Цель данной статьи – исследование абсурда в пьесах А. Казанцева, что в литературоведении является практически неизученным вопросом. Есть работы С.Я. Гончаровой-Грабовской [1], Г.Л. Нефагиной [2], И.Л. Даниловой [3], в которых дан анализ отдельных пьес драматурга, но в них лишь отмечается наличие абсурда и не ставится задача целостного анализа абсурдного кода в творчестве данного автора.
Рассматривая абсурд в системе драматургии А. Казанцева, мы попытаемся проследить его эволюцию, акцентируя внимание на ситуационном абсурде. На наш взгляд, именно он играет доминирующую роль как в художественной структуре пьес автора, так и в создании абсурдного модуса, организующего драму абсурда.
Абсурдная ситуация – это разновидность драматической ситуации, при которой текстовые и сценические данные способствуют не пониманию происходящего на сцене, а выражению абсолютной алогичности реплик и действий персонажей. Данный вид ситуации не подлежит осмыслению, его нельзя преодолеть каким-либо способом, за исключением того, который в своем программном философском эссе «Миф о Сизифе» предлагает А. Камю: «Человек вбирает абсурд в свое сознание и этим причащением устраняет из абсурда самое в нем основное – противостояние, разрыв, разлад. Прыжок такого рода есть увертка» [4, с. 146]. Принимая правила абсурдной ситуации, сливаясь на время сценического действия с ее особым, аномальным хронотопом, зритель драмы абсурда, говоря образно, совершает тот самый прыжок, о котором пишет А. Камю. Подобно «двадцать пятому кадру», который недоступен сознательному восприятию, но, тем не менее, оказывает значительное влияние на психику зрителя, абсурд концентрируется в самой «сердцевине» пьес – в драматических ситуациях, на которых они основаны. Данные ситуации лишены видимой логики и требуют соответствующего, алогичного сценического воплощения.

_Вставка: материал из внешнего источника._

@[simp] theorem State.setColours_pending (v) : (s.setColours v).pending = s.pending := rfl
@[simp] theorem State.setColours_resetLine (v) : (s.setColours v).resetLine = s.resetLine := rfl
@[simp] theorem State.setColours_resetDue (v) : (s.setColours v).resetDue = s.resetDue := rfl
@[simp] theorem State.setColours_urgent (v) : (s.setColours v).urgent = s.urgent := rfl
@[simp] theorem State.setColours_path (v) : (s.setColours v).path = s.path := rfl
@[simp] theorem State.setColours_share (v) : (s.setColours v).share = s.share := rfl
@[simp] theorem State.setColours_passover (v) : (s.setColours v).passover = s.passover := rfl
@[simp] theorem State.setColours_mside (v) : (s.setColours v).mside = s.mside := rfl
@[simp] theorem State.setColours_cside (v) : (s.setColours v).cside = s.cside := rfl
@[simp] theorem State.setColours_waiting (v) : (s.setColours v).waiting = s.waiting := rfl
@[simp] theorem State.setColours_engine (v) : (s.setColours v).engine = s.engine := rfl
@[simp] theorem State.setColours_latch (v) : (s.setColours v).latch = s.latch := rfl
@[simp] theorem State.setColours_frames (v) : (s.setColours v).frames = s.frames := rfl
@[simp] theorem State.setColours_intake (v) : (s.setColours v).intake = s.intake := rfl
@[simp] theorem State.setColours_objects (v) : (s.setColours v).objects = s.objects := rfl
@[simp] theorem State.setColours_colours (v) : (s.setColours v).colours = v := rfl
@[simp] theorem State.setColours_list (v) : (s.setColours v).list = s.list := rfl
@[simp] theorem State.setColours_buttons (v) : (s.setColours v).buttons = s.buttons := rfl
@[simp] theorem State.setColours_tiles (v) : (s.setColours v).tiles = s.tiles := rfl
@[simp] theorem State.setColours_render (v) : (s.setColours v).render = s.render := rfl
@[simp] theorem State.setColours_page (v) : (s.setColours v).page = s.page := rfl
@[simp] theorem State.setColours_reports (v) : (s.setColours v).reports = s.reports := rfl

Вид абсурда, построенный на конструировании абсурдных ситуаций, называется ситуационным и активно используется А. Казанцевым.
Творчество драматурга охватывает три десятилетия (с 70-х гг. ХХ по первое десятилетие ХХI века) и представлено десятью оригинальными пьесами, семь из которых могут быть прочитаны с помощью дешифровки абсурдного кода. В зависимости от меры и степени присутствия ситуационного абсурда в произведениях, а также от комплекса средств создания абсурдной ситуации, мы выделяем следующие периоды творчества драматурга:
1. Ранний период (1970-е годы): пьесы «Антон и другие» (1975), «Старый дом» (1976).
2. «Барочный» период (1980-е годы): пьесы «Великий Будда, помоги им!» (1984), «Сны Евгении» (1988).
3. «Карнавальный» период (1990-е – начало 2000-х): пьесы «Тот этот свет» (1992), «Братья и Лиза» (1998), «Кремль, иди ко мне» (2001).
В ранних пьесах А. Казанцева абсурд как житейское понятие бесполезности, алогичности, безысходности человеческого существования выражен в подтексте.
В многолетних бесплодных поисках Антона («Антон и другие»), в метаниях жителей коммунальной квартиры, для которых жизнь соседей гораздо интереснее и важнее, чем своя собственная («Старый дом»), заключается некое предчувствие будущего абсурда, будущей нравственной пустоты и хаоса в обществе.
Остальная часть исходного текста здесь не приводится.